News / Charitable trust now has three vacancies
SHETLAND Charitable Trust is now seeking to appoint three new trustees after Betty Fullerton has handed in her resignation for personal reasons.
The charity has extended its deadline for applications until the end of February after receiving next to no interest in the two vacancies, which were advertised in December.
The two posts became available after NHS Shetland chairman Ian Kinniburgh and Voluntary Action Shetland chief executive Catherine Hughson’s terms of office came to an end.
Kinniburgh did not seek re-appointment and Hughson was unsuccessful in the reselection process to the £215m trust.
On Wednesday, former Shetland health board chairwoman Betty Fullerton confirmed that she was leaving the trust as of 28 February.
Chairman Bobby Hunter said the trust wanted to ensure “as wide a field of candidates as possible”.
The posts are unpaid and are described by Hunter as “very responsible but not too onerous”.

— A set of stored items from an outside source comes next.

/-- A chain drained with an F32 divisor for its outputs, and its tally; a pass streams for `cycles`. -/
def drainCells (bf : Bool) (scale : BitVec 32) (cycles : Nat) (cells : List CellGroups) : List (BitVec 32) × PassTally :=
  let r := runChain bf cells
  let vs := r.1.map (drainCell r.2)
  let outs := vs.map (fun v => div32 v.1 scale)
  let b := fun (c : Bool) => if c then 1 else 0
  (outs,
    { chains := 1, first := b (decide (16 ≤ r.2)), second := b (decide (32 ≤ r.2)),
      final := b (decide (r.2 = 32) && r.1.any (·.overflow)), sat := vs.countP (·.2),
      inf := outs.countP (fun v => match val32 v with
        | .inf _ => true
        | _ => false),
      nan := outs.countP (fun v => isNan (val32 v)), cycles := cycles * (r.2 / 16 + 1) })

/-- The counters of the array chains advanced by a tally. -/
def countPass (t : PassTally) (s : State) : State :=
  let add := fun (c n : Nat) (s : State) => if n = 0 then s else count c n s
  add Cnt.chainsDrained t.chains <| add Cnt.streamCycles t.cycles <| add Cnt.firstReplays t.first <|
    add Cnt.secondReplays t.second <| add Cnt.chainReplays (t.first + t.second) <| add Cnt.finalOverflows t.final <|
    add Cnt.infResults t.inf <| add Cnt.nanResults t.nan <| add Cnt.satElements3 t.sat (countSat t.sat s)

/-- Weight and scale bytes of a descriptor's query: in a core's SRAM. -/
def queryBytes (core : Nat) (d : Desc) (s : State) : List Byte × List Byte :=
  (sramRead core (hQuery d) ((4 * (hDk d / 64 - 1) + (hHeads d + 31) / 32) * 2048) s,
    sramRead core (hQscale d) (2 * hHeads d) s)

/-- The query weights of a head's tile k (R141). -/
def queryTile (d : Desc) (q : List Byte × List Byte) (h k : Nat) : List FVal :=
  (slice q.1 ((4 * k + h / 32) * 2048 + h % 32 * 64) 64).map (fun b => decElem (hKeyFmt d) b.toNat)

/-- The groups of a head's score of an event: a key's 64 elements under its scale times the query's. -/
def scoreGroups (d : Desc) (q : List Byte × List Byte) (h : Nat) (key scales : List Byte) : CellGroups :=
  (List.range (hDk d / 64)).map (fun k =>
    ((slice key (64 * k) 64).map (fun b => decElem (hKeyFmt d) b.toNat), queryTile d q h k,
      fmul (decF fmtBF16 (leAt scales (2 * k) 2)) (decF fmtBF16 (leAt q.2 (2 * h) 2))))

/-- The slots of a segment's pieces in the window, by piece number. -/
def segmentSlots (ps : List Piece) : List (Nat × Nat) :=
  ps.zipIdx.flatMap (fun p => (List.range (p.1.hi - p.1.lo)).map (fun i => (p.2, p.1.lo + i)))

/-- Lists of at most n elements, in order. -/
def chunksOf {α : Type} (n : Nat) : Nat → List α → List (List α)
  | 0, _ => []
  | _, [] => []
  | fuel + 1, l => l.take n :: chunksOf n fuel (l.drop n)

/-- The arrays that a summary's head columns take. -/
def headArrays (d : Desc) : Nat := (hHeads d + 31) / 32

/-- The score pass of a segment: one chain per 256 events over all heads. The scores, event by event and head by head. -/
def scorePass (core : Nat) (d : Desc) (q : List Byte × List Byte) (x : Option Session) (ps : List Piece) (s : State) :
    List (BitVec 32) × PassTally :=
  let dk := hDk d
  let slots := segmentSlots ps
  (chunksOf 256 slots.length slots).foldl (fun acc chunk =>
    let cells := chunk.flatMap (fun y =>
      match ps[y.1]? with
      | none => []
      | some p =>
        let key := pieceRead core d x p (1024 + y.2 * dk) dk s
        let scales := pieceRead core d x p (scalePlane dk + y.2 * dk / 32) (dk / 32) s
        (List.range (hHeads d)).map (fun h => scoreGroups d q h key scales))
    let r := drainCells false (hScoreScale d) (chunk.length * (dk / 64) * headArrays d) cells
    (acc.1 ++ r.1, addTally acc.2 r.2)) ([], noPass)

/-- The value pass of a segment: one BF16 chain, each dimension a vector and each block a tile, whose weights are the
probabilities of its slots by head. The values, dimension by dimension and head by head. -/
def valuePass (core : Nat) (d : Desc) (x : Option Session) (ps : List Piece) (prob : Nat → Nat → Nat → FVal) (s : State) :
    List (BitVec 32) × PassTally :=
  drainCells true 0x3F800000 (hDv d * ps.length * 2 * headArrays d) ((List.range (hDv d)).flatMap (fun v =>
    let acts := ps.map (fun p => (List.range 64).map (fun slot =>
      decF fmtBF16 (ofLe (pieceRead core d x p (valuePlane (hDk d) + 128 * v + 2 * slot) 2 s))))
    (List.range (hHeads d)).map (fun h => acts.zipIdx.map (fun a =>
      (a.1, (List.range 64).map (fun slot => prob h a.2 slot), ofInt 1)))))

/-- A probability 2^(score − m), rounded to BF16. -/
def bfProb (m score : BitVec 32) : BitVec 16 :=
  BitVec.ofNat 16 (encIeee fmtBF16 (val32 (transcend 8 (enc32 (fadd (val32 score) (fneg (val32 m)))))))

/-- A segment's states (m, l, o), head by head, and what its chains did (R248 steps 2 to 4). -/
def segmentState (core : Nat) (d : Desc) (q : List Byte × List Byte) (x : Option Session) (ps : List Piece) (s : State) :
    List (BitVec 32 × BitVec 32 × List (BitVec 32)) × PassTally :=
  let heads := hHeads d
  let slots := segmentSlots ps
  let scored := scorePass core d q x ps s
  let scores := (List.range heads).map (fun h => slots.zipIdx.map (fun y => (y.1, scored.1.getD (y.2 * heads + h) 0)))
  let ml := scores.map (fun l =>
    let m := l.foldl (fun a y => max32 a y.2) negInf32
    let ps := l.map (fun y => (y.1, bfProb m y.2))
    let flat := ps.map (fun y => enc32 (decF fmtBF16 y.2.toNat))
    (m, treeSum add32 flat.length (sumOrder flat.length (flat.zipIdx.map (fun y => (y.2, y.1)))), ps))
  let prob := fun (h p slot : Nat) => match ml[h]? with
    | none => FVal.fin false 0 0
    | some r => ((r.2.2.find? (fun y => y.1 == (p, slot))).map (fun y => decF fmtBF16 y.2.toNat)).getD (.fin false 0 0)
  let values := valuePass core d x ps prob s
  (ml.zipIdx.map (fun r => (r.1.1, r.1.2.1, (List.range (hDv d)).map (fun v => values.1.getD (v * heads + r.2) 0))),
    addTally scored.2 values.2)

/-- The block state stored with a session block. -/
def storedState (x : Session) (block : Nat) (s : State) : List (BitVec 32 × BitVec 32 × List (BitVec 32)) :=
  (List.range x.heads).map (fun h =>
    let bs := devRead s (blockVa x block (statePlane x.dk x.dv + h * (8 + 4 * x.dv))) (8 + 4 * x.dv)
    let w := fun i => BitVec.ofNat 32 (leAt bs (4 * i) 4)
    (w 0, w 1, (List.range x.dv).map (fun v => w (2 + v))))

/-- The bytes of a block state. -/
def stateBytes (l : List (BitVec 32 × BitVec 32 × List (BitVec 32))) : List Byte :=
  l.flatMap (fun h => (h.1 :: h.2.1 :: h.2.2).flatMap (fun w => leBytes 4 w.toNat))

/-! Decode (R247, R248, R251). -/

/-- The cores that a context may give a summary. -/
def summaryCores (context : Nat) (s : State) : List Nat :=
  match contextOf context s with
  | some c => maskCores c.cgMask.toNat
  | none => []

/-- The checks of R247. -/
def summaryOk (core : Nat) (d : Desc) (org : Origin) (s : State) : Bool :=
  let part := sramPart core org s
  let tiles := hDk d / 64
  df d 0 63 56 == 0x50 && (hKeyFmt d == 1 || hKeyFmt d == 2) && decide (hOutFmt d ≤ 4) && decide (hHeads d ≤ 128) &&
  decide (hCores d ≤ 96) && decide (64 ≤ hDk d) && decide (hDk d ≤ 1024) && decide (hDk d % 64 = 0) &&
  decide (16 ≤ hDv d) && decide (hDv d ≤ 256) && decide (hDv d % 16 = 0) && decide (1 ≤ hWindow d) &&
  decide (hWindow d ≤ 16777216) && (declared org.context org.launch s).any (fun x => x.1 == hWindow d) &&
  (if hOutFmt d = 4 then posFinite32 (hOutScale d) else hOutScale d == 0) && posFinite32 (hScoreScale d) &&
  inPart part (hQuery d) ((4 * (tiles - 1) + (hHeads d + 31) / 32) * 2048) && inPart part (hQscale d) (2 * hHeads d) &&
  inPart part (hOut d) (hHeads d * hDv d * (fmtBits (outFmt (hOutFmt d)) / 8)) &&
  decide (hStatus d % 32 = 0) && inPart part (hStatus d) 32 &&
  (hInline d == 0 || inPart (stagingPart (dieOf core) org s) (hInline d)
    ((hInlineEvents d + 63) / 64 * blockStride (hDk d) (hDv d) (hHeads d))) &&
  decide (hCores d ≤ (summaryCores org.context s).length)

/-- The segment that recomputed block i of B belongs to, among n (R248). -/
def segmentOf (n B i : Nat) : Nat :=
  let q := B / n
  let r := B % n
  if i < r * (q + 1) then i / (q + 1) else r + (i - r * (q + 1)) / Nat.max 1 q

SCT is a major funder of a wide variety of charitable causes throughout Shetland including rural care homes, a range of voluntary services, and the recreational, amenity and arts trusts.

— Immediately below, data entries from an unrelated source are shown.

/-- Such a descriptor has rows at a lane that are not deferred, or is a commit that waits. -/
def earlierMoving (j : WriteJob) (lane : Nat) (s : State) : Bool :=
  writesAhead j.core j.id j.org (fun r => r.lane == lane && r.deferredAt.isNone) s || commitAhead j s

/-- A write of several chunks is under way at a lane, other than a given descriptor's: its chunks follow one another (R113). -/
def writeUnderway (lane : Nat) (but : Option Nat) (s : State) : Bool :=
  s.updates.jobs.any (fun x => but != some x.id && x.rows.any (fun r => r.lane == lane && r.chunks != 0))

/-- A background copy of several chunks is under way at a lane. -/
def copyUnderway (lane : Nat) (s : State) : Bool :=
  s.updates.committed.any (fun c => c.lane == lane && !c.copied && c.chunks != 0)

/-- The next row of a write descriptor at a lane. -/
def rowAt (j : WriteJob) (lane : Nat) : Option RowJob := j.rows.find? (fun r => r.lane == lane)

/-- A row dealt with. -/
def rowDone (id : Nat) (r : RowJob) (f : WriteJob → WriteJob) (s : State) : State :=
  settleWrite id (updWrite id (fun j => f { j with rows := j.rows.filter (fun x => x.pos != r.pos) }) s)

/-- IMMEDIATE_WRITE_CHUNK: a write begins when no other write or copy of several chunks is under way at its lane; a copy of the
row that is due is carried out before it, and none that falls due later touches it (R113, R114). -/
def execImmediateWriteChunk (write lane : Nat) (s : State) : Host.Outcome State Fault Refusal :=
  .next (match writeOf write s with
    | none => s
    | some j =>
      match rowAt j lane, tableOf (wTable j.desc) s with
      | some r, some t =>
        if wBatch j.desc ≠ 0 ∨ earlierAtLane j lane s = true ∨ writeUnderway lane (some write) s = true ∨
            (r.chunks = 0 ∧ copyUnderway lane s = true) then s
        else
          let s := (if tCold t then touchCold s else s)
          let s := if r.chunks = 0 then settleCopy r.table r.row t s else s
          let last := fun (s : State) => rowDone write r (fun j => { j with applied := j.applied + 1 })
            (count Cnt.immediateRows 1 { s with updates := { s.updates with cutRows := s.updates.cutRows.filter (fun c => c != (r.table, r.row)) } })
          if tVersioned t then
            let word := if r.chunks = 0 then nextWord (slotRow t r.row s).version else r.word
            let s := storeChunk t r.row r.chunks word r.data s
            if r.chunks + 1 = rowChunks t then last s
            else updWrite write (fun j => { j with
              rows := updFirst (fun x => x.pos == r.pos) (fun x => { x with chunks := r.chunks + 1, word := word }) j.rows }) s
          else last (storeRow t r.row 0 r.data s)
      | _, _ => s)

/-! Staging (R115, R116). -/

/-- A row of a batch staged, in place of an earlier one of the same batch, where its stack has room. -/
def stageRow (batch table row lane : Nat) (t : Desc) (data : List Byte) (s : State) : Option State :=
  let same := fun (r : StagedRow) => r.batch == batch && r.table == table && r.row == row
  if s.updates.staged.any same then
    some { s with updates := { s.updates with staged := updFirst same (fun r => { r with data := data }) s.updates.staged } }
  else if stageRoom (lane / 32) t s then
    some (count Cnt.stagedRows 1 { s with updates := { s.updates with
      staged := s.updates.staged ++ [{ batch := batch, table := table, row := row, lane := lane, data := data }] } })
  else none

/-- A row deferred: since now, or since it was deferred first. -/
def deferRow (id : Nat) (r : RowJob) (s : State) : State :=
  updWrite id (fun j => { j with
    rows := updFirst (fun x => x.pos == r.pos) (fun x => { x with deferredAt := some (x.deferredAt.getD s.now) }) j.rows }) s

/-- A row of the same issuer that goes before this one at its lane is deferred there: an earlier entry of the descriptor, or one
of an earlier descriptor (R110, R111). -/
def deferredBefore (j : WriteJob) (r : RowJob) (s : State) : Bool :=
  (j.rows.takeWhile (fun x => x.pos != r.pos)).any (fun x => x.lane == r.lane) || earlierAtLane j r.lane s

/-- A batched row at its lane: refused because its batch accepts no more, deferred with those before it or for want of room,
or staged (R116, R117). -/
def stageAt (j : WriteJob) (r : RowJob) (s : State) : State :=
  match tableOf (wTable j.desc) s with
  | none => s
  | some t =>
    if batchStill j s = false then rowDone j.id r (joinStatus stDenied wrNotOpen) s
    else if deferredBefore j r s then deferRow j.id r s
    else match stageRow (wBatch j.desc) r.table r.row r.lane t r.data s with
      | some s => rowDone j.id r (fun j => { j with applied := j.applied + 1 }) s
      | none => deferRow j.id r s

/-- ROW_STAGE: the next row at a lane that is not deferred. -/
def execRowStage (write lane : Nat) (s : State) : Host.Outcome State Fault Refusal :=
  .next (match writeOf write s with
    | none => s
    | some j =>
      match j.rows.find? (fun r => r.lane == lane && r.deferredAt.isNone) with
      | some r => if wBatch j.desc = 0 ∨ earlierMoving j lane s = true then s else stageAt j r s
      | none => s)

/-- DEFERRED_ROW_RETRY: the first deferred row of the descriptor at a lane. -/
def execDeferredRowRetry (write lane : Nat) (s : State) : Host.Outcome State Fault Refusal :=
  .next (match writeOf write s with
    | none => s
    | some j =>
      match j.rows.find? (fun r => r.lane == lane && r.deferredAt.isSome) with
      | some r => stageAt j r s
      | none => s)

/-- DEFER_LIMIT_EXPIRY: rows deferred for longer than the limit are reported as deferred, or, once their batch has stopped
accepting rows, as refused (R116, R117). -/
def execDeferLimitExpiry (write : Nat) (s : State) : Host.Outcome State Fault Refusal :=
  .next (match writeOf write s with
    | none => s
    | some j =>
      let late := fun (r : RowJob) => r.deferredAt.any (fun t => decide (t + ent Ent.deferLimitNs s ≤ s.now))
      let n := j.rows.countP late
      if n = 0 then s
      else if batchStill j s = false then settleWrite write (updWrite write (fun j =>
        joinStatus stDenied wrNotOpen { j with rows := j.rows.filter (fun r => !late r) }) s)
      else settleWrite write (count Cnt.deferredRows n (updWrite write (fun j =>
        joinStatus stDeferred wrNoSpace { j with rows := j.rows.filter (fun r => !late r), deferred := j.deferred + n }) s)))

/-! Commit (R118, R119, R131). -/

/-- Pre-images of an epoch freed (R123). -/
def freePreimages (epoch : Nat) (s : State) : State :=
  { s with updates := { s.updates with
    committed := (s.updates.committed.filter (fun c => !(c.epoch == epoch + 1 && c.copied))).map (fun c =>
      if c.epoch == epoch + 1 then { c with preImage := none } else c) } }

/-- A staged row becomes content of the new epoch. -/
def publishRow (r : StagedRow) (s : State) : State :=
  match tableOf r.table s with
  | none => s
  | some t =>
    let s := settleCopy r.table r.row t s
    { s with updates := { s.updates with
      committed := (s.updates.committed.filter (fun c => !(c.table == r.table && c.row == r.row))) ++
        [{ epoch := s.updates.epoch + 1, table := r.table, row := r.row, lane := r.lane, data := r.data, copied := false,
           chunks := 0, preImage := none }] } }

The trust owns property development company SLAP and district heating company Shetland Heat Energy And Power (SHEAP), and also has a major share in wind farm developer Viking Energy.
Meanwhile, it has emerged that the trust had made a number of changes to the directorship of these companies.
Both Martin Tregonning and Paul Clelland resigned from the board of SHEAP in summer last year and were replaced by Kinniburgh and Keith Massey in August last year.
And Hjaltland Housing Association chief executive Bryan Leask was replaced as a director of SLAP by property surveyor Michael Thomson, also in August last year.
None of the three director posts were advertised, and trustees were only informed of the appointments during the confidential part of a trust meeting on 11 September.